• [YOUR ASSIGNMENT]
Below are some records; quote exactly the lines from the one that contains "def Dev.cphReady (d" through the one that contains "else check r.kslot", inclusive, and no others.

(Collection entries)
/-! Completion of a request. -/

/-- The result words W6 and W7 of the descriptor at `a`. They reach no memory that does not answer (R24), and not the node table
(R231). -/
def Dev.descResult (d : Dev) (a w6 w7 : Nat) : Dev :=
  if d.memUp a 32 && !isNodeTable a then (d.setLe (a + 24) 4 w6).setLe (a + 28) 4 w7 else d

/-- The status, DONE and, with NOTIFY, CPH_DONE and CPH_EVT of a core request; the result of an internal one
goes to its requester (R402). Output octets were written before. The federation agent has used the CMAC of its message
already. -/
def Dev.cphComplete (d : Dev) (r : CipherReq) (status : Nat) (out : List Byte) : Dev :=
  let d := if status = Code.authFail then d.bump Fld.cphStat0_authFails else d
  match r.origin with
  | .core n =>
    let d := if out.isEmpty then d else d.setBytes r.dst out
    let d := d.descResult r.desc status (out.length + 2 ^ 31)
    if r.notify then (d.wr Fld.cphDone_done (setBitN (d.rd Fld.cphDone_done) n)).raise 0x69 else d
  | .federation => d
  | _ => { d with cph := { d.cph with results := d.cph.results ++ [(r.id, status, out)] } }

/-- A refusal by the key check of an engine (R401). -/
def Dev.keyRefused (d : Dev) (r : CipherReq) (status : Nat) : Dev :=
  (d.bump Fld.cphStat1_keyRefused).cphComplete r status []

/-! Queue. -/

def CipherReq.urgent (r : CipherReq) : Bool := r.cls = 0

def Dev.urgentQueued (d : Dev) : Nat := (d.cph.queue.filter CipherReq.urgent).length
def Dev.sharedQueued (d : Dev) : Nat := (d.cph.queue.filter fun r => !r.urgent).length

/-- Free engines: in service and running nothing. -/
def Dev.freeEngines (d : Dev) : List Nat :=
  (List.range 24).filter fun n =>
    match d.cph.engines[n]? with
    | some e => !e.retired && e.run.isNone && e.susp.isNone
    | none => false

def Dev.engine (d : Dev) (n : Nat) : Engine := d.cph.engines.getD n {}

def Dev.setEngine (d : Dev) (n : Nat) (e : Engine) : Dev :=
  { d with cph := { d.cph with engines := putAt n e d.cph.engines } }

/-- Engines that an URGENT request may pre-empt, of one class (R405). -/
def Dev.preemptable (d : Dev) (cls : Nat) : Option Nat :=
  (List.range 24).find? fun n =>
    let e := d.engine n
    !e.retired && !e.marked && e.susp.isNone &&
      match e.run with
      | some r => r.req.cls = cls
      | none => false

/-- An URGENT request that finds no free engine picks one to suspend: BULK before NORMAL, the lower index first
(R405). Where none can be pre-empted it waits and URGENT_WAIT counts. -/
def Dev.cipherPreempt (d : Dev) : Dev :=
  match (match d.preemptable 2 with | some n => some n | none => d.preemptable 1) with
  | some n => (d.setEngine n { d.engine n with marked := true }).bump Fld.cphStat0_preempts
  | none => d.bump Fld.cphStat2_urgentWait

/-- Engines marked for suspension. -/
def Dev.markedEngines (d : Dev) : Nat := (d.cph.engines.filter fun e => e.marked).length

/-- Admits a request to the queue (R403, R404). -/
def Dev.cphAdmit (d : Dev) (r : CipherReq) : Dev :=
  let d := { d with cph := { d.cph with queue := d.cph.queue ++ [{ r with admitted := d.tmb }] } }
  if r.urgent && decide (d.freeEngines.length + d.markedEngines < d.urgentQueued) then d.cipherPreempt else d

/-- The queue has an entry for a request of its class: 32 for URGENT, 224 for the others (R403). -/
def Dev.cphRoom (d : Dev) (r : CipherReq) : Bool :=
  if r.urgent then decide (d.urgentQueued < 32) else decide (d.sharedQueued < 224)

/-- An internal requester submits a request and learns its number (R398, R403, R409). Without room, or while
D24 is not ON, the request waits at its requester. -/
def Dev.cphRequest (d : Dev) (r : CipherReq) : Dev × Nat :=
  let id := d.cph.nextId
  let r := { r with id := id, admitted := d.tmb }
  let d := { d with cph := { d.cph with nextId := id + 1 } }
  if d.domSt 24 = .on then
    if d.cphRoom r then (d.cphAdmit r, id)
    else
      let d := if r.urgent then d.bump Fld.cphStat2_urgentWait else d
      ({ d with cph := { d.cph with waiting := d.cph.waiting ++ [r] } }, id)
  else ({ d with cph := { d.cph with waiting := d.cph.waiting ++ [r] } }, id)

/-- Requests that wait at their requesters enter in order while there is room, then the held core writes. -/
def Dev.cphRefill (d : Dev) : Nat → Dev
  | 0 => d
  | k + 1 =>
    if d.domSt 24 ≠ .on then d
    else
      match d.cph.waiting.find? d.cphRoom with
      | some r =>
        (({ d with cph := { d.cph with waiting := d.cph.waiting.filter fun x => x.id != r.id } }).cphAdmit r).cphRefill k
      | none =>
        match d.cph.held with
        | r :: rest =>
          if d.cphRoom r then (({ d with cph := { d.cph with held := rest } }).cphAdmit r).cphRefill k else d
        | [] => d

/-- Everything that waits for room is admitted as far as there is room. -/
def Dev.cphRefillAll (d : Dev) : Dev := d.cphRefill (d.cph.waiting.length + d.cph.held.length)

/-- CPH_SUBMIT (R400, R415): the address check, then the descriptor checks, then admission. A descriptor in a memory that does
not answer is not read, and its DOMAIN_OFF has no place (R24). -/
def cphSubmit (who : Initiator) (a : Nat) (d : Dev) : Dev :=
  match who with
  | .core n =>
    if !d.domUp 24 then d
    else
      let ns := d.normalCore who
      let own := decide (0x04000000 + n * 0x100000 + 0x20000 ≤ a) && decide (a + 32 ≤ 0x04000000 + n * 0x100000 + 0x60000)
      let shared := (decide (0x10000000 ≤ a) && decide (a + 32 ≤ 0x10C00000))
        || (decide (0x11000000 ≤ a) && decide (a + 32 ≤ 0x11200000))
      if a % 32 ≠ 0 ∨ ¬ (own ∨ shared) ∨ (ns ∧ secureOnlyMem a) then d.refuseWrite who Reg.cphSubmitR
      else if !d.memUp a 32 then d
      else
        let bs := d.bytes a 32
        let d := d.descResult a Code.pending 0
        let r := { descReq n a bs with id := d.cph.nextId, admitted := d.tmb }
        match d.descCheck ns (descReservedOk bs) r with
        | some c =>
          let d := if c = Code.lengthExceedsHold then d.bump Fld.cphStat1_holdRefused else d
          d.cphComplete r c []
        | none =>
          let d := { d with cph := { d.cph with nextId := d.cph.nextId + 1 } }
          if d.cphRoom r then (d.cphAdmit r).settle
          else ({ d with cph := { d.cph with held := d.cph.held ++ [r] } }).settle
  | _ => d.refuseWrite who Reg.cphSubmitR

def execCphSubmit (who : Initiator) (a : Nat) (s : State) : Host.Outcome State Fault Refusal := s.run (cphSubmit who a)

/-! Dispatch. -/

/-- Every domain of a request is ON. -/
def Dev.cphReady (d : Dev) (r : CipherReq) : Bool := r.domains.all d.domUp

/-- The class in which a request is dispatched now: 0, 1 or 2 (R404). -/
def CipherReq.rank (r : CipherReq) : Nat := if r.cls = 2 ∧ r.aged then 1 else r.cls

/-- What the dispatch of a request meets: its key, a wait for its node's key, or a refusal (R401, R384). -/
inductive KeyCheck where
  | ready (slot : Nat)
  | wait (node : Nat)
  | refused (status : Nat)
  deriving DecidableEq, Repr

/-- The key check of a request at its dispatch. -/
def Dev.keyCheck (d : Dev) (r : CipherReq) : KeyCheck :=
  let check (n : Nat) : KeyCheck :=
    if r.keyGone || !d.attrValid n then .refused Code.keySlotEmpty
    else if !(d.attrEngines n).testBit r.engineBit then .refused Code.engineNotAllowed
    else .ready n
  if r.byNode then
    match d.findSlot r.node with
    | none => .refused Code.blobInvalid
    | some s => if d.cxIs s Cx.kslotValid then check (d.cx s Cx.kslot) else .wait s
  else check r.kslot

/-- A request may be dispatched now: its domains are ON and its node's key, if it needs one, is unwrapped. -/
def Dev.dispatchable (d : Dev) (r : CipherReq) : Bool :=
  d.cphReady r && match d.keyCheck r with | .wait _ => false | _ => true

/-- The next request of rank `k`: a restarted one first, then in order of admission (R404, R410). -/
def Dev.nextOfRank (d : Dev) (k : Nat) : Option CipherReq :=
  let l := d.cph.queue.filter fun r => r.rank = k && d.dispatchable r
  match l.find? fun r => r.restart with
  | some r => some r
  | none => l.head?

/-- The next request to dispatch (R404). -/
def Dev.nextRequest (d : Dev) : Option CipherReq :=
  match d.nextOfRank 0 with
  | some r => some r
  | none => match d.nextOfRank 1 with | some r => some r | none => d.nextOfRank 2

/-- Requests of the queue that wait for a node key start its unwrap (R384). -/
def Dev.startUnwraps (d : Dev) : Dev :=
  d.cph.queue.foldl (fun d r =>
    if d.cphReady r then match d.keyCheck r with | .wait s => d.requestUnwrap s | _ => d else d) d

/-- Takes a request out of the queue. -/
def Dev.unqueue (d : Dev) (id : Nat) : Dev :=
  { d with cph := { d.cph with queue := d.cph.queue.filter fun x => x.id != id } }

/-- Engine `n` takes request `r`: the key check, then the transfer of the shares (R401, R377). -/
def Dev.engineTake (d : Dev) (n : Nat) (r : CipherReq) : Dev :=
  let d := d.unqueue r.id
  match d.keyCheck r with
  | .ready k =>
    let e := d.engine n
    (d.setEngine n { e with run := some { req := r, key := d.keyBytes k }, marked := false }).touchKey k
  | .refused c => d.keyRefused r c
  | .wait _ => d

/-- A free engine takes the next request (R404). Requests that need a node key start its unwrap. -/
def cipherDispatch (d : Dev) : Dev :=
  let d := d.startUnwraps
  match d.freeEngines, d.nextRequest with
  | n :: _, some r => ((d.engineTake n r).cphRefillAll).sweepDoomed.settle
  | _, _ => d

• [ANSWER TO THE PROBLEM]
def Dev.cphReady (d : Dev) (r : CipherReq) : Bool := r.domains.all d.domUp

/-- The class in which a request is dispatched now: 0, 1 or 2 (R404). -/
def CipherReq.rank (r : CipherReq) : Nat := if r.cls = 2 ∧ r.aged then 1 else r.cls

/-- What the dispatch of a request meets: its key, a wait for its node's key, or a refusal (R401, R384). -/
inductive KeyCheck where
  | ready (slot : Nat)
  | wait (node : Nat)
  | refused (status : Nat)
  deriving DecidableEq, Repr

/-- The key check of a request at its dispatch. -/
def Dev.keyCheck (d : Dev) (r : CipherReq) : KeyCheck :=
  let check (n : Nat) : KeyCheck :=
    if r.keyGone || !d.attrValid n then .refused Code.keySlotEmpty
    else if !(d.attrEngines n).testBit r.engineBit then .refused Code.engineNotAllowed
    else .ready n
  if r.byNode then
    match d.findSlot r.node with
    | none => .refused Code.blobInvalid
    | some s => if d.cxIs s Cx.kslotValid then check (d.cx s Cx.kslot) else .wait s
  else check r.kslot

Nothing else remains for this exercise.